[Stored data entries]
::::::::

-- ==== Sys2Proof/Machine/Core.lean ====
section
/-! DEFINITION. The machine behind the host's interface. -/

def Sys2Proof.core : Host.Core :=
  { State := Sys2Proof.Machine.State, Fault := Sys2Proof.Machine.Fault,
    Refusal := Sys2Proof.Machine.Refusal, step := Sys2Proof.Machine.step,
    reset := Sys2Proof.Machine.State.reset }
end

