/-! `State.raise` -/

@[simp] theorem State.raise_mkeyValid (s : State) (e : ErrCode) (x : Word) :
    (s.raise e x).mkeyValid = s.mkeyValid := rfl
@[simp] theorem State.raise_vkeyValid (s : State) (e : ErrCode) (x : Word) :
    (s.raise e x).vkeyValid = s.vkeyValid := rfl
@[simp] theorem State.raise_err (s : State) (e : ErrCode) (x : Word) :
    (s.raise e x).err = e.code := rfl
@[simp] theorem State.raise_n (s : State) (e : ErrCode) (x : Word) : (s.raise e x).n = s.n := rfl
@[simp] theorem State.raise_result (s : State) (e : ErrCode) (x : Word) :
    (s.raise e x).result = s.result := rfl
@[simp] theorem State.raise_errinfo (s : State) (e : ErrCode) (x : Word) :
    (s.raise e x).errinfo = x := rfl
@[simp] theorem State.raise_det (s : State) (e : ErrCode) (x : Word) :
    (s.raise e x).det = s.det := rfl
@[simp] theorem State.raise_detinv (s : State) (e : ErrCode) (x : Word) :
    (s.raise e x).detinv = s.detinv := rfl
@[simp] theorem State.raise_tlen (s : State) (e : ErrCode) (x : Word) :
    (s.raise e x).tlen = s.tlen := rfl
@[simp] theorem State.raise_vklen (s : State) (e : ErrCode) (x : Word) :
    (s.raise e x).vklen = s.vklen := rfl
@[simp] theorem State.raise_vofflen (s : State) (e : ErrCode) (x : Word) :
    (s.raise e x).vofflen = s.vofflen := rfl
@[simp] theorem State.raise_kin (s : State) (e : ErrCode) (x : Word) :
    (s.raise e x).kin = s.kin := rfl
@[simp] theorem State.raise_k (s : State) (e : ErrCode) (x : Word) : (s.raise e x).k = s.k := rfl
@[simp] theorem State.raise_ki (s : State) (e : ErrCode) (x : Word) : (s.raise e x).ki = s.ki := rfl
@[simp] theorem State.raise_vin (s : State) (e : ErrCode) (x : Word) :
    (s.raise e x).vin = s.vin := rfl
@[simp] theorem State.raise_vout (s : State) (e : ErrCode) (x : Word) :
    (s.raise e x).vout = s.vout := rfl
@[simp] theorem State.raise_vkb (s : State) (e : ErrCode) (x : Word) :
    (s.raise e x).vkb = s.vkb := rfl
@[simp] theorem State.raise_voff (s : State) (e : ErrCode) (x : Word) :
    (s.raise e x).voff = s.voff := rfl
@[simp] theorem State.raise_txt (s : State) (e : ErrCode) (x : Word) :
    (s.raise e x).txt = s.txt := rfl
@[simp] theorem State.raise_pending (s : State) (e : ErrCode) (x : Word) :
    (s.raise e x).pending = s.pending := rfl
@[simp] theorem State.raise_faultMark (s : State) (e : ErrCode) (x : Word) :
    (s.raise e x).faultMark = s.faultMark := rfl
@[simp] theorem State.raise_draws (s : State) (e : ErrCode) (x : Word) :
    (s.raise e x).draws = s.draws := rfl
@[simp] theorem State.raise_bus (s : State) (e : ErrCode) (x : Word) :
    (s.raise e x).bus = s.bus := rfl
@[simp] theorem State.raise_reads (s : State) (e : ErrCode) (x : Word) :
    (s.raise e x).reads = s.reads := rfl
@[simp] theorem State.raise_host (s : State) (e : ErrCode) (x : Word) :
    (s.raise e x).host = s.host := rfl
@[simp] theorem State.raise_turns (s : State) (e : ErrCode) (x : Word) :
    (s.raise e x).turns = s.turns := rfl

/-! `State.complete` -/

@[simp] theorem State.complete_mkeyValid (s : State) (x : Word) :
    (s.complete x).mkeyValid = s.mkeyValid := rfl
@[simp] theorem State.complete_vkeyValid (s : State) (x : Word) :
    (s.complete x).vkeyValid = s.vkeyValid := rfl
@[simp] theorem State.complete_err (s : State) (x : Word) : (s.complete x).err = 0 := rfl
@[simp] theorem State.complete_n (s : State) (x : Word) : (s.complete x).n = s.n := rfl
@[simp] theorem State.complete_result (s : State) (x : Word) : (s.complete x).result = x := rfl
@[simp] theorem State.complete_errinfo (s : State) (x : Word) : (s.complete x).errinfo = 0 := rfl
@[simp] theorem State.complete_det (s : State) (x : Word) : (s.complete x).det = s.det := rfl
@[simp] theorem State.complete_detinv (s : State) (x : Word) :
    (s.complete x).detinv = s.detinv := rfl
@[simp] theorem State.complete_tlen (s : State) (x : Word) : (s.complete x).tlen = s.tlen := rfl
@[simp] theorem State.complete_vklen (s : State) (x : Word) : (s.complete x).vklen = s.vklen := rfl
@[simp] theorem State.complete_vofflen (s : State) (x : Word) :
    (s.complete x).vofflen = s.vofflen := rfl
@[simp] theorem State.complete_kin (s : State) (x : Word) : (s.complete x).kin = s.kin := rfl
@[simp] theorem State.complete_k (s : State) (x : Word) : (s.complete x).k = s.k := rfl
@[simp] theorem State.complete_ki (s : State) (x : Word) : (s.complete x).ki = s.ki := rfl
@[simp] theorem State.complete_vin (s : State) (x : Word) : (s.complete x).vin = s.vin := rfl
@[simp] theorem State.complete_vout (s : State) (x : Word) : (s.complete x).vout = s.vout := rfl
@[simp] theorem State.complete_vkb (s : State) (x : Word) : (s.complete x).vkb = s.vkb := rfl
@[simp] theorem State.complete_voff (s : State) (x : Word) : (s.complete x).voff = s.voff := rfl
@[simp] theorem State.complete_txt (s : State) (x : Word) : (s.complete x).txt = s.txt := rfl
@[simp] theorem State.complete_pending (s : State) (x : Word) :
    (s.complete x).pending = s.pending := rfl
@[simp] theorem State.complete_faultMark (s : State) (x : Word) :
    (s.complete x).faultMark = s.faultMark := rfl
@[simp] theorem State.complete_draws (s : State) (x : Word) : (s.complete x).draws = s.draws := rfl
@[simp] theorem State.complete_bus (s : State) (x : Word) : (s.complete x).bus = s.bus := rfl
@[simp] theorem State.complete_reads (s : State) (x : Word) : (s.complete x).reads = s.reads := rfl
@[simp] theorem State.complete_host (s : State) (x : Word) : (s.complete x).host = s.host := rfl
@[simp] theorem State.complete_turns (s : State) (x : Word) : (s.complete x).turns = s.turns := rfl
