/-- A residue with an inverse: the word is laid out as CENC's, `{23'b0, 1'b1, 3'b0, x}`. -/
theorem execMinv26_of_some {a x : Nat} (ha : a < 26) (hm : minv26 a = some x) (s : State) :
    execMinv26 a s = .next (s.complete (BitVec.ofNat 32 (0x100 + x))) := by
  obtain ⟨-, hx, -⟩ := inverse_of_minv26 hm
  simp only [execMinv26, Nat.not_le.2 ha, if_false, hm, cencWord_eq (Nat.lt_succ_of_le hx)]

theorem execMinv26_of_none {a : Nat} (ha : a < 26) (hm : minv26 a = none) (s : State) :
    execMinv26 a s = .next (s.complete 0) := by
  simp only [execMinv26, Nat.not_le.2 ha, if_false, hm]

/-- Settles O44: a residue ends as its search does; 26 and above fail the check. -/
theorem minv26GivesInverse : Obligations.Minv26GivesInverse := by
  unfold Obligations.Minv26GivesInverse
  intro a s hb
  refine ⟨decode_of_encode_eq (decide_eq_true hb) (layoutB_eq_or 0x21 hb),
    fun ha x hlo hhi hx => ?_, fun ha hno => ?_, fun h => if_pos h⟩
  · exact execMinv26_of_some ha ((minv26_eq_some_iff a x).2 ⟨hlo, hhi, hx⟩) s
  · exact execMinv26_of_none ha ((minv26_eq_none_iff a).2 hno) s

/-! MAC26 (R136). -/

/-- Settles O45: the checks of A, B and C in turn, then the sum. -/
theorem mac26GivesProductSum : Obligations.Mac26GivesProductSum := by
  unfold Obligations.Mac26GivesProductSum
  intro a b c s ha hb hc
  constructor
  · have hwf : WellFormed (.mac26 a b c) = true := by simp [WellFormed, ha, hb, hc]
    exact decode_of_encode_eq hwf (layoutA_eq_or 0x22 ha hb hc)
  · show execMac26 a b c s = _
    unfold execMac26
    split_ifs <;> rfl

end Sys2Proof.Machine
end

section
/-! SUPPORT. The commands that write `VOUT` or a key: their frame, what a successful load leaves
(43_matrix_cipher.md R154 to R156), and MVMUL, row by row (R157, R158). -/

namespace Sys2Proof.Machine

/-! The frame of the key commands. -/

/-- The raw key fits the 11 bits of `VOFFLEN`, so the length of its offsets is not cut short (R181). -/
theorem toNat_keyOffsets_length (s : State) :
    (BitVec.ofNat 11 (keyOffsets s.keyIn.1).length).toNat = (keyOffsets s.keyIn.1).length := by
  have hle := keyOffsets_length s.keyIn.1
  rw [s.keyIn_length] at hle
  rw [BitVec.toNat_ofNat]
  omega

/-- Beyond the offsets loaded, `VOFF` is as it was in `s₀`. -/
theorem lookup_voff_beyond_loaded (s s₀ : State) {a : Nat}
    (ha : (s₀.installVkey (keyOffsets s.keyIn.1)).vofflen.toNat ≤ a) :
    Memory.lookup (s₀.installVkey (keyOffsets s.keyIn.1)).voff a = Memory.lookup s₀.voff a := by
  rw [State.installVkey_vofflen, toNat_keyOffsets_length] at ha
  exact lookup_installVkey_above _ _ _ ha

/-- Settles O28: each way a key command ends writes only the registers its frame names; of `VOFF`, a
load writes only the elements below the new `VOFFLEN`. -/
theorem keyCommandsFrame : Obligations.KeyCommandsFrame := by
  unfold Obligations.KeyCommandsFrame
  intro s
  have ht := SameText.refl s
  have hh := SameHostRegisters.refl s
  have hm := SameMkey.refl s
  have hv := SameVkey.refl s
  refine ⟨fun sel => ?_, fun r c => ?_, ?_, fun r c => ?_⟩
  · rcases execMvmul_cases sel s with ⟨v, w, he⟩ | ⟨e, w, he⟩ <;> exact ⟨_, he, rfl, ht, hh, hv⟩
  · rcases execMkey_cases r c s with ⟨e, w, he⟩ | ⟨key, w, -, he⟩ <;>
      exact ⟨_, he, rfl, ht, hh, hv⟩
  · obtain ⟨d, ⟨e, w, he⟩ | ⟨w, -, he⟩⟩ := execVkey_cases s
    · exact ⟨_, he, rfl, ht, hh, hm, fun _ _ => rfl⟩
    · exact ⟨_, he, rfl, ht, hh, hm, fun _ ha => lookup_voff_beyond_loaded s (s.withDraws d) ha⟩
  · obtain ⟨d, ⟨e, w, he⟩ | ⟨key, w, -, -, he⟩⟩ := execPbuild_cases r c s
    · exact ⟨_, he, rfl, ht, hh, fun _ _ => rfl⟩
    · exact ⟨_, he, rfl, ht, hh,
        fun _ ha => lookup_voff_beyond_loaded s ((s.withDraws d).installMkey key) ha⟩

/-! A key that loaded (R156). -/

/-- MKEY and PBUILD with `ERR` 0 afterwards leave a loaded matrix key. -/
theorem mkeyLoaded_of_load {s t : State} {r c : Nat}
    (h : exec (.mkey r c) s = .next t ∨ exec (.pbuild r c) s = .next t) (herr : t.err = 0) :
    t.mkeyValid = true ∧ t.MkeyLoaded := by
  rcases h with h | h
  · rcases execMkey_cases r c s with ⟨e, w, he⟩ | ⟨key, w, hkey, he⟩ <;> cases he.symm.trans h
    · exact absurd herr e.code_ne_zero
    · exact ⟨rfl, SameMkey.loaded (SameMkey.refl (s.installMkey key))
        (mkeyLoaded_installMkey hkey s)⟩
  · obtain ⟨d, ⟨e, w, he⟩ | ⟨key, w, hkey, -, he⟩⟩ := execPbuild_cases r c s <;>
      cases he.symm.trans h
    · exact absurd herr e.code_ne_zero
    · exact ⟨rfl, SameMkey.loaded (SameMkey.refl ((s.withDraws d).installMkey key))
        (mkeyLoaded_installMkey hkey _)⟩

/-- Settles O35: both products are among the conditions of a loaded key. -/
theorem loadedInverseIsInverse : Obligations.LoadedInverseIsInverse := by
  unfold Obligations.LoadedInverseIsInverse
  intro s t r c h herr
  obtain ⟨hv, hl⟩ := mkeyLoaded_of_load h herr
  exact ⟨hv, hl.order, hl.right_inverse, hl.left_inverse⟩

::::::::

Required action => Retype the records above exactly, from their first line through the line that contains "(s.raise e x).vkb = s.vkb := rfl", and stop there.

Response =>
-- ==== Sys2Proof/Machine/Core.lean ====
section
/-! DEFINITION. The machine behind the host's interface. -/

def Sys2Proof.core : Host.Core :=
  { State := Sys2Proof.Machine.State, Fault := Sys2Proof.Machine.Fault,
    Refusal := Sys2Proof.Machine.Refusal, step := Sys2Proof.Machine.step,
    reset := Sys2Proof.Machine.State.reset }
end

/-! `State.raise` -/

@[simp] theorem State.raise_mkeyValid (s : State) (e : ErrCode) (x : Word) :
    (s.raise e x).mkeyValid = s.mkeyValid := rfl
@[simp] theorem State.raise_vkeyValid (s : State) (e : ErrCode) (x : Word) :
    (s.raise e x).vkeyValid = s.vkeyValid := rfl
@[simp] theorem State.raise_err (s : State) (e : ErrCode) (x : Word) :
    (s.raise e x).err = e.code := rfl
@[simp] theorem State.raise_n (s : State) (e : ErrCode) (x : Word) : (s.raise e x).n = s.n := rfl
@[simp] theorem State.raise_result (s : State) (e : ErrCode) (x : Word) :
    (s.raise e x).result = s.result := rfl
@[simp] theorem State.raise_errinfo (s : State) (e : ErrCode) (x : Word) :
    (s.raise e x).errinfo = x := rfl
@[simp] theorem State.raise_det (s : State) (e : ErrCode) (x : Word) :
    (s.raise e x).det = s.det := rfl
@[simp] theorem State.raise_detinv (s : State) (e : ErrCode) (x : Word) :
    (s.raise e x).detinv = s.detinv := rfl
@[simp] theorem State.raise_tlen (s : State) (e : ErrCode) (x : Word) :
    (s.raise e x).tlen = s.tlen := rfl
@[simp] theorem State.raise_vklen (s : State) (e : ErrCode) (x : Word) :
    (s.raise e x).vklen = s.vklen := rfl
@[simp] theorem State.raise_vofflen (s : State) (e : ErrCode) (x : Word) :
    (s.raise e x).vofflen = s.vofflen := rfl
@[simp] theorem State.raise_kin (s : State) (e : ErrCode) (x : Word) :
    (s.raise e x).kin = s.kin := rfl
@[simp] theorem State.raise_k (s : State) (e : ErrCode) (x : Word) : (s.raise e x).k = s.k := rfl
@[simp] theorem State.raise_ki (s : State) (e : ErrCode) (x : Word) : (s.raise e x).ki = s.ki := rfl
@[simp] theorem State.raise_vin (s : State) (e : ErrCode) (x : Word) :
    (s.raise e x).vin = s.vin := rfl
@[simp] theorem State.raise_vout (s : State) (e : ErrCode) (x : Word) :
    (s.raise e x).vout = s.vout := rfl
@[simp] theorem State.raise_vkb (s : State) (e : ErrCode) (x : Word) :
    (s.raise e x).vkb = s.vkb := rfl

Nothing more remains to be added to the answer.